But difficult years lay ahead. Matthew Wilson soon accepted a call to Sussex County, where he was ordained pastor of the Presbyterian churches at Lewes and Cool Spring in 1755.40 Just what happened to McDowell’s school after Wilson’s departure is not clear. It may have been closed for a period. It may have been open and run by a succession of hired tutors. The one thing that is clear is that this academy lost its official standing as the synod’s school in 1755 because in that year the minutes of the synod show that its support was transferred to a school run by the Reverend Sampson Smith, at Chestnut Level, in Lancaster County, Pennsylvania.41 This is also the year when the College of Philadelphia opened, and though it was officially nonsectarian–the only nonsectarian college in the English colonies–since Alison was its vice-provost the Presbyterians expected to be able to exert some influence here.

Diversion of synodical support from McDowell’s school was motivated partly by the opportunity to use some funds set up for teaching Pennsylvania German boys both English and the classical languages.
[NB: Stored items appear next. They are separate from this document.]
/-- Settles O43: START_DETECT awaits ALZA's reading, and each tick past a window the next candidate's, until there is none. -/
theorem detectionWithoutBytesExhausts : Obligations.DetectionWithoutBytesExhausts := by
  intro s t0 t1 t2 t3 t4 w1 w2 w3 w4 hw1 he1 hw2 he2 hw3 he3 hw4 he4
  have halza : AwaitsReading (startDetection params (atTime s t0)) .alza t0 := ⟨rfl, rfl, rfl⟩
  have hjarvis := awaitsReading_advance (t1 := t1) (u := .jarvis) halza rfl
  have huplift := awaitsReading_advance (t1 := t2) (u := .uplift) hjarvis rfl
  have homnidesk := awaitsReading_advance (t1 := t3) (u := .omnidesk) huplift rfl
  have hstart (l : List Input) : runInputs s (commandInput t0 .startDetect :: l) =
      runInputs (startDetection params (atTime s t0)) l := runInputs_command s t0 rfl l
  simp only [hstart, List.append_assoc, List.cons_append, runInputs_past_window halza hw1 he1,
    runInputs_past_window hjarvis hw2 he2, runInputs_past_window huplift hw3 he3, runInputs_past_window homnidesk hw4 he4]
  refine ⟨runInputs_within_window halza hw1, runInputs_within_window hjarvis hw2, runInputs_within_window huplift hw3,
    runInputs_within_window homnidesk hw4, ?_⟩
  exact ⟨_, runInputs_nil _, advance_of_awaitsReading_omnidesk homnidesk⟩

/-! ## A session whose windows all expire -/

theorem toNat_tagOfVariant_nextVariant {v : Variant} (h : v ≠ lastVariant params) :
    (tagOfVariant (nextVariant params v)).toNat = (tagOfVariant v).toNat + 1 := by
  cases v with
  | omnidesk => exact absurd rfl h
  | alza | jarvis | uplift => rfl

/-- A tick past the window ends the session, or starts the window of a candidate with the next tag (R205). -/
theorem checkTick_past_window {s : State} {x : Time} (ha : s.detectActive = true)
    (he : 1000 < elapsedFrom s.probeStart x) :
    (checkTick params (atTime s x)).detectActive = false ∨
    ((checkTick params (atTime s x)).detectActive = true ∧ (checkTick params (atTime s x)).probeStart = x ∧
      (tagOfVariant (checkTick params (atTime s x)).variant).toNat = (tagOfVariant s.variant).toNat + 1) := by
  by_cases hl : s.lastRead = -10
  · rw [checkTick_of_expired (s := atTime s x) ha hl he]
    rcases advanceCandidate_cases params (atTime s x) with ⟨-, e⟩ | ⟨hn, e⟩ <;> rw [e]
    · exact .inl rfl
    · exact .inr ⟨ha, rfl, toNat_tagOfVariant_nextVariant hn⟩
  · rw [checkTick_of_read (c := params) (s := atTime s x) ha hl]
    exact .inl rfl

/-- A session ends within ticks that each expire, if they are as many as the candidates from the present one on: tags grow up
to 4 (R221 (c)). -/
theorem session_ends_in_expiries {s : State} {ts : List Time} (ha : s.detectActive = true)
    (hexp : (s.probeStart :: ts).IsChain (fun a b => 1000 < elapsedFrom a b))
    (hlen : 5 ≤ ts.length + (tagOfVariant s.variant).toNat) :
    ∃ n t, n ≤ ts.length ∧ runInputs s (tickInputs (ts.take n)) = .next t ∧ t.detectActive = false := by
  induction ts generalizing s with
  | nil =>
    have := tagOfVariant_range s.variant
    rw [List.length_nil] at hlen
    omega
  | cons x xs ih =>
    obtain ⟨he, hexp⟩ := List.isChain_cons_cons.1 hexp
    rcases checkTick_past_window ha he with hoff | ⟨hon, hstart, htag⟩
    · exact ⟨1, _, by simp, runInputs_tick_cons s x [], hoff⟩
    · rw [List.length_cons] at hlen
      obtain ⟨n, t, hn, hrun, hoff⟩ := ih hon (hstart.symm ▸ hexp) (by omega)
      exact ⟨n + 1, t, Nat.succ_le_succ hn, (runInputs_tick_cons s x _).trans hrun, hoff⟩

/-- Settles O44: the four ticks are as many as there are candidates. -/
theorem probingEndsInFourExpiries : Obligations.ProbingEndsInFourExpiries := by
  intro s t1 t2 t3 t4 ha h1 h2 h3 h4
  obtain ⟨htag, -⟩ := tagOfVariant_range s.variant
  have hlen : 5 ≤ [t1, t2, t3, t4].length + (tagOfVariant s.variant).toNat := Nat.add_le_add_left htag 4
  exact session_ends_in_expiries ha (by simp [h1, h2, h3, h4]) hlen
Perhaps McDowell had little interest in such a pedagogical challenge; at any rate Lancaster County was a more likely place to recruit German students than the New London- Lewisville-Newark area.

After losing its status as the synodical academy in 1755, another important development occurred in the history of McDowell’s school within the next ten years–a change of location from near Lewisville to Newark.

The healing of the schism between the Old Side and New Side Presbyterians probably had some influence on this final move of the Alison- McDowell school. The New Side, with its emphasis on emotion and enthusiasm, had apparently attracted more members than the Old Side. So it was with the Elk Church at Lewisville, where McDowell’s Old Side congregation was decidedly smaller than the New Side congregation. When a reunion was finally worked out there, it was the New Side pastor who was put in charge of the reunited congregation, while McDowell had no choice but to resign, as he did in 1760.42

Was it at this time that he moved the school to Newark? The timing is not at all clear. He may have sold his farm at Lewisville in 1754, when he advertised it for sale.43 The year 1760 was certainly a critical one in the life of Alexander McDowell and in the history of the academy because in that year McDowell not only severed his connection with the Elk Church but secured leave from the synod and “a Dismission” from his presbytery (in April) so he could serve as a chaplain with Pennsylvania militia called into service in the French and Indian War.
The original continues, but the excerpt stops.